→ Work order: Quote exactly, and only, the lines of the material below from the line with "def State.fetchFrom (s" through the line with "let m := if".
### Input material
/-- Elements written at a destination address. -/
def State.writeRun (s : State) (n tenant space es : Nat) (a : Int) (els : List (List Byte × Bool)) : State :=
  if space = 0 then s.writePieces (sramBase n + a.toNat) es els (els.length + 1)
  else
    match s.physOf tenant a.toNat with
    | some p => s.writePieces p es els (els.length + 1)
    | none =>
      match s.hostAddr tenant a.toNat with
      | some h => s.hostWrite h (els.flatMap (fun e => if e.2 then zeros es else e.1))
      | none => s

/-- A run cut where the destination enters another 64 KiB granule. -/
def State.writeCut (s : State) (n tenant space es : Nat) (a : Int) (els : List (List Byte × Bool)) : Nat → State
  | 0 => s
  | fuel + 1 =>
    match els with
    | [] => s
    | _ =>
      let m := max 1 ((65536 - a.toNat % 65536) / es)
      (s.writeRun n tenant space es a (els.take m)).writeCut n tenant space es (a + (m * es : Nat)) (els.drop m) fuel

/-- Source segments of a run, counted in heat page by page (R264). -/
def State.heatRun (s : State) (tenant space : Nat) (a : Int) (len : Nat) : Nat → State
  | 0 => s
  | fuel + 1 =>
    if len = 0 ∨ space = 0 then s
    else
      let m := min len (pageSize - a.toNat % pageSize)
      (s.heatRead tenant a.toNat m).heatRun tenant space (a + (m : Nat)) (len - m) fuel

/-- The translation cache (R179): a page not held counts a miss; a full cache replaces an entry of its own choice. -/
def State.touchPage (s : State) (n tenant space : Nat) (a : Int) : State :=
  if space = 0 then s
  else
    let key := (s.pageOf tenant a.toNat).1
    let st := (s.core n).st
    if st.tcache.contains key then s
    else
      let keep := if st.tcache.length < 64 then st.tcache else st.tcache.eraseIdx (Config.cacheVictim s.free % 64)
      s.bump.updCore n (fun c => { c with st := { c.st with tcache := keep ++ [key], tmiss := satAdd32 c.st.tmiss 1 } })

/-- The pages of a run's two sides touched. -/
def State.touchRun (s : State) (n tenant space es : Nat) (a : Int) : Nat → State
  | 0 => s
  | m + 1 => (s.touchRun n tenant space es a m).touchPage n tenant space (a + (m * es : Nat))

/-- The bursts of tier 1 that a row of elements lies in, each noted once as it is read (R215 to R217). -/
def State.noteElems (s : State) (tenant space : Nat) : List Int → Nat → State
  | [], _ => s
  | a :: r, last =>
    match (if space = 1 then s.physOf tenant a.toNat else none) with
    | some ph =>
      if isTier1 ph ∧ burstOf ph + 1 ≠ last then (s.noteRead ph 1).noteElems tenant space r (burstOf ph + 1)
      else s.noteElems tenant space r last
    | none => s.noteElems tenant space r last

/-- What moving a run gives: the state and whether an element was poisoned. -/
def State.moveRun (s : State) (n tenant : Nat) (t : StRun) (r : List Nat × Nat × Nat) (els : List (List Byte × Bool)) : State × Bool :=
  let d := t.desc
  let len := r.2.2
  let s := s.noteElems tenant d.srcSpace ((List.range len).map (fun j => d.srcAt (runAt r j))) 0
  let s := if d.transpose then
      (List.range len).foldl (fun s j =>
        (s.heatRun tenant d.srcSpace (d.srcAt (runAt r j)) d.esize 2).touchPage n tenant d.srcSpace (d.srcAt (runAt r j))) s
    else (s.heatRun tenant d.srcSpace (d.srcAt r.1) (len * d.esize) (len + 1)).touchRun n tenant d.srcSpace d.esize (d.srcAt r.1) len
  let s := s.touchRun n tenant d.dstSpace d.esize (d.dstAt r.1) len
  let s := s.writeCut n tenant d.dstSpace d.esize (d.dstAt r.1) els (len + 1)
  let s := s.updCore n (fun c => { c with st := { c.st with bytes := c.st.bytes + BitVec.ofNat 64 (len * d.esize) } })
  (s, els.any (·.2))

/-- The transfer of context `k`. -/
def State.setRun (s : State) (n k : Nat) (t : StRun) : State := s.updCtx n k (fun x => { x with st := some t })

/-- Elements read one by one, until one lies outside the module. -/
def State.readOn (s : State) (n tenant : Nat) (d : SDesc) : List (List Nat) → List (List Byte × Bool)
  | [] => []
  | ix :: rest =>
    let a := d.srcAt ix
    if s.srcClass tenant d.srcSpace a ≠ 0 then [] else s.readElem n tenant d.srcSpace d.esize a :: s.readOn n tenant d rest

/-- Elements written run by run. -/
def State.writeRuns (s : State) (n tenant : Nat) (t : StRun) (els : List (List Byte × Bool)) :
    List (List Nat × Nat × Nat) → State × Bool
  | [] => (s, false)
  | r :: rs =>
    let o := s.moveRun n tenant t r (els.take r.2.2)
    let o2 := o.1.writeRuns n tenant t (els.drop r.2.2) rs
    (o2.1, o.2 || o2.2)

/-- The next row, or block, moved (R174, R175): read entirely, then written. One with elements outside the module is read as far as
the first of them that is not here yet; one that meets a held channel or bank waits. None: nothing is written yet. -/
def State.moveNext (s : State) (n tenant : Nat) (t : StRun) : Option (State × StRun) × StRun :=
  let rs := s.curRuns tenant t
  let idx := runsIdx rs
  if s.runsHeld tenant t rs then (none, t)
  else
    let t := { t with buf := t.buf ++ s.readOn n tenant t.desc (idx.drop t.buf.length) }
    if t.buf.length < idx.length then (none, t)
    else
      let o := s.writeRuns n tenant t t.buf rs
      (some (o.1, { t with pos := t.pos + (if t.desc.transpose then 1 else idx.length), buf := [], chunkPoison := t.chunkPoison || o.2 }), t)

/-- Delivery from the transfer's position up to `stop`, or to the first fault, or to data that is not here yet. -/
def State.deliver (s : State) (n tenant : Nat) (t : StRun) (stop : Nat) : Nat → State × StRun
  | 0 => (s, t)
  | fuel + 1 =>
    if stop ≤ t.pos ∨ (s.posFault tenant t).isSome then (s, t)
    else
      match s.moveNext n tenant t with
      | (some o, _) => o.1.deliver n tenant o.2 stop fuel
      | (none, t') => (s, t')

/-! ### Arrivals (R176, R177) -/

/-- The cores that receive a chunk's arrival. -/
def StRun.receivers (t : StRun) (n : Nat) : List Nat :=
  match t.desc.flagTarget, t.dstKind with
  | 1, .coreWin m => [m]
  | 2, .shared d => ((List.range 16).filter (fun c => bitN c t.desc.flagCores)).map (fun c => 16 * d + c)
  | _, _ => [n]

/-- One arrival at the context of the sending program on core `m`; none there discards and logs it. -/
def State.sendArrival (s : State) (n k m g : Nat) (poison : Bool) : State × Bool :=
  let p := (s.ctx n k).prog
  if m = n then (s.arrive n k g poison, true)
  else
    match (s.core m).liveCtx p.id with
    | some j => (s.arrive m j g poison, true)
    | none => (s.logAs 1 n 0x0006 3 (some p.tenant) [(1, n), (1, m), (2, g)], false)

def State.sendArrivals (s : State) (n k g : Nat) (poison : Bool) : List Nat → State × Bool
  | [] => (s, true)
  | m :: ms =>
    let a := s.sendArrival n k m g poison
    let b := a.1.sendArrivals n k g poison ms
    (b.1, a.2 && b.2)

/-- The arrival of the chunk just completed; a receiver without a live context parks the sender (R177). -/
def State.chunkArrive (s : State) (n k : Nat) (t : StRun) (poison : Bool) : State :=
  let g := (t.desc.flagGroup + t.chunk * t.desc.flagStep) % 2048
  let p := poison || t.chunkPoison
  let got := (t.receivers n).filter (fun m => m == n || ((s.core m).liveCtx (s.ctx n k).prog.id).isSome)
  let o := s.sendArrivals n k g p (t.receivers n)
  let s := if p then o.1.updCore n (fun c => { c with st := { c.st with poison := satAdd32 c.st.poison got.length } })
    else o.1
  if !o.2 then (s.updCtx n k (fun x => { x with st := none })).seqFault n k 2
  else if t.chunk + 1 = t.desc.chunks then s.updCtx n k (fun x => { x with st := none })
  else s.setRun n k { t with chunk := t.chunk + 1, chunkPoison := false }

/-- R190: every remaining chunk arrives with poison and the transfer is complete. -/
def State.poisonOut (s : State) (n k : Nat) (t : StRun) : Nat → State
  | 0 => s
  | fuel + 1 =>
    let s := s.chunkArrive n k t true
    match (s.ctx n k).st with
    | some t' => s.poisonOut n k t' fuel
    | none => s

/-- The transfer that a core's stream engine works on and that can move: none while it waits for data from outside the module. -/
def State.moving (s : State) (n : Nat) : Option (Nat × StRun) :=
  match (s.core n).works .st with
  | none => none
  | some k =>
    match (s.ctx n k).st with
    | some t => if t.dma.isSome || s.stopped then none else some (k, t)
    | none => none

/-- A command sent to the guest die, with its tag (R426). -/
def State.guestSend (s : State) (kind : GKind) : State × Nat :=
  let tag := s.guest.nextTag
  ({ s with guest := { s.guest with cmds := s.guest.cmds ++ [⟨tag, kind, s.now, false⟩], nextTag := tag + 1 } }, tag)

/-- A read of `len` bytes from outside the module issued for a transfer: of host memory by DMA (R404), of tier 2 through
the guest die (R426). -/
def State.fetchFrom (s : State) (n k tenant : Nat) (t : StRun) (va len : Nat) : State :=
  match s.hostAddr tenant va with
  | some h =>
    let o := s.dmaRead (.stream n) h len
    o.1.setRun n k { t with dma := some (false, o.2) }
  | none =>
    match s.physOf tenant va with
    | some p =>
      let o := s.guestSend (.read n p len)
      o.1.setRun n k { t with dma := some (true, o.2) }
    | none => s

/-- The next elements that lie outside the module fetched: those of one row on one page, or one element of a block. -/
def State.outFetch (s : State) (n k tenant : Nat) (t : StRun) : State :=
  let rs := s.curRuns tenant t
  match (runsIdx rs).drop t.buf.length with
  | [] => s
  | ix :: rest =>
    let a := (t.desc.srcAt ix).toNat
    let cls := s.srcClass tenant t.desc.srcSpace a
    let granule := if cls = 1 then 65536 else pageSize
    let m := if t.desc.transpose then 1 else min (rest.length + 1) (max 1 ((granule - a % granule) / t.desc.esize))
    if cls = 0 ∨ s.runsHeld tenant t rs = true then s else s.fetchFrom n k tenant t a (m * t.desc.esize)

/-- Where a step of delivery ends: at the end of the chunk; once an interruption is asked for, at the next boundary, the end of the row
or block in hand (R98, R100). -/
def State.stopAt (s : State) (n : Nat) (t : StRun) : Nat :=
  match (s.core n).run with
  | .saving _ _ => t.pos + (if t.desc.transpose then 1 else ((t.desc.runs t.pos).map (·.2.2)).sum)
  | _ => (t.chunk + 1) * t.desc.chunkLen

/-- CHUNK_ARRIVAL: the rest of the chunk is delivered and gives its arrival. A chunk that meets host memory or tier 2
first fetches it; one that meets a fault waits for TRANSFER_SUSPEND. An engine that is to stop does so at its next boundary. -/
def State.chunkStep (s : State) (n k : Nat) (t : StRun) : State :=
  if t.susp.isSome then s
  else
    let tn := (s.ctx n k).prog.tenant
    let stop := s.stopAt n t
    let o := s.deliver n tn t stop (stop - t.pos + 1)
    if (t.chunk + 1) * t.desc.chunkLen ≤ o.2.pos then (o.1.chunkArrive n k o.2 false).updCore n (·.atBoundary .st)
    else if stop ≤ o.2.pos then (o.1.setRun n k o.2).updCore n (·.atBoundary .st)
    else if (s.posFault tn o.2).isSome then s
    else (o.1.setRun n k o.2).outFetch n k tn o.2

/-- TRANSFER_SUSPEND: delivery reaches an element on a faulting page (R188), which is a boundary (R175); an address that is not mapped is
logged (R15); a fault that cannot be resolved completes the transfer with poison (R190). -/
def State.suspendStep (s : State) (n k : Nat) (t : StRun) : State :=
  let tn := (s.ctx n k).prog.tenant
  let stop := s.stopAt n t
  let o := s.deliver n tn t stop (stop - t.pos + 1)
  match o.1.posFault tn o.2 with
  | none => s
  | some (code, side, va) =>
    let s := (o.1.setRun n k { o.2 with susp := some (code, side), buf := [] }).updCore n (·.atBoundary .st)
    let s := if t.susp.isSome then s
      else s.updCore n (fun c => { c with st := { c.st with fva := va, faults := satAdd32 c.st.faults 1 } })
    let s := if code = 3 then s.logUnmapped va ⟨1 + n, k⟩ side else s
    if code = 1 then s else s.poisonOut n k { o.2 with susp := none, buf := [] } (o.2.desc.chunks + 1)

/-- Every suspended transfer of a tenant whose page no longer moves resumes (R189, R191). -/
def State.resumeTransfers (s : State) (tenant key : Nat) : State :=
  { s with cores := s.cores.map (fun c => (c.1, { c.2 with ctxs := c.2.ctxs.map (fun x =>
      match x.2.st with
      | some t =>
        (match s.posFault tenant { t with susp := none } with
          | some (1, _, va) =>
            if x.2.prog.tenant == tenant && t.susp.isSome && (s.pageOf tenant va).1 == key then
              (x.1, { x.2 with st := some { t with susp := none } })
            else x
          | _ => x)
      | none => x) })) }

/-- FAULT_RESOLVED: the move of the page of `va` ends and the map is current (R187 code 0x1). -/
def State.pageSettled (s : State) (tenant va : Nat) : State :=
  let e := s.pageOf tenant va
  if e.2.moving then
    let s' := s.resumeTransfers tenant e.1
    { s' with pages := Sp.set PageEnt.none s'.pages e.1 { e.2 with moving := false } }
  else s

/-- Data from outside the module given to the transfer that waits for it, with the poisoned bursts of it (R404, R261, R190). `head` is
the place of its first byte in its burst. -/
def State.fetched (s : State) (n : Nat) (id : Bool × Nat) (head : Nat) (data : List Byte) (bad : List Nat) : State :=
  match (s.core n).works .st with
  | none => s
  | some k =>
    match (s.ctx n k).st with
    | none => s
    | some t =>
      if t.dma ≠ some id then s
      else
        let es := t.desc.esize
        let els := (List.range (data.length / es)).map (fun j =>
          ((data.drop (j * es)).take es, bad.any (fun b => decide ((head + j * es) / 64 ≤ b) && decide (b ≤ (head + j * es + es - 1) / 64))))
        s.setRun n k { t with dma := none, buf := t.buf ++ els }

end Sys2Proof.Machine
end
######
→ Written reply:
def State.fetchFrom (s : State) (n k tenant : Nat) (t : StRun) (va len : Nat) : State :=
  match s.hostAddr tenant va with
  | some h =>
    let o := s.dmaRead (.stream n) h len
    o.1.setRun n k { t with dma := some (false, o.2) }
  | none =>
    match s.physOf tenant va with
    | some p =>
      let o := s.guestSend (.read n p len)
      o.1.setRun n k { t with dma := some (true, o.2) }
    | none => s

/-- The next elements that lie outside the module fetched: those of one row on one page, or one element of a block. -/
def State.outFetch (s : State) (n k tenant : Nat) (t : StRun) : State :=
  let rs := s.curRuns tenant t
  match (runsIdx rs).drop t.buf.length with
  | [] => s
  | ix :: rest =>
    let a := (t.desc.srcAt ix).toNat
    let cls := s.srcClass tenant t.desc.srcSpace a
    let granule := if cls = 1 then 65536 else pageSize
    let m := if t.desc.transpose then 1 else min (rest.length + 1) (max 1 ((granule - a % granule) / t.desc.esize))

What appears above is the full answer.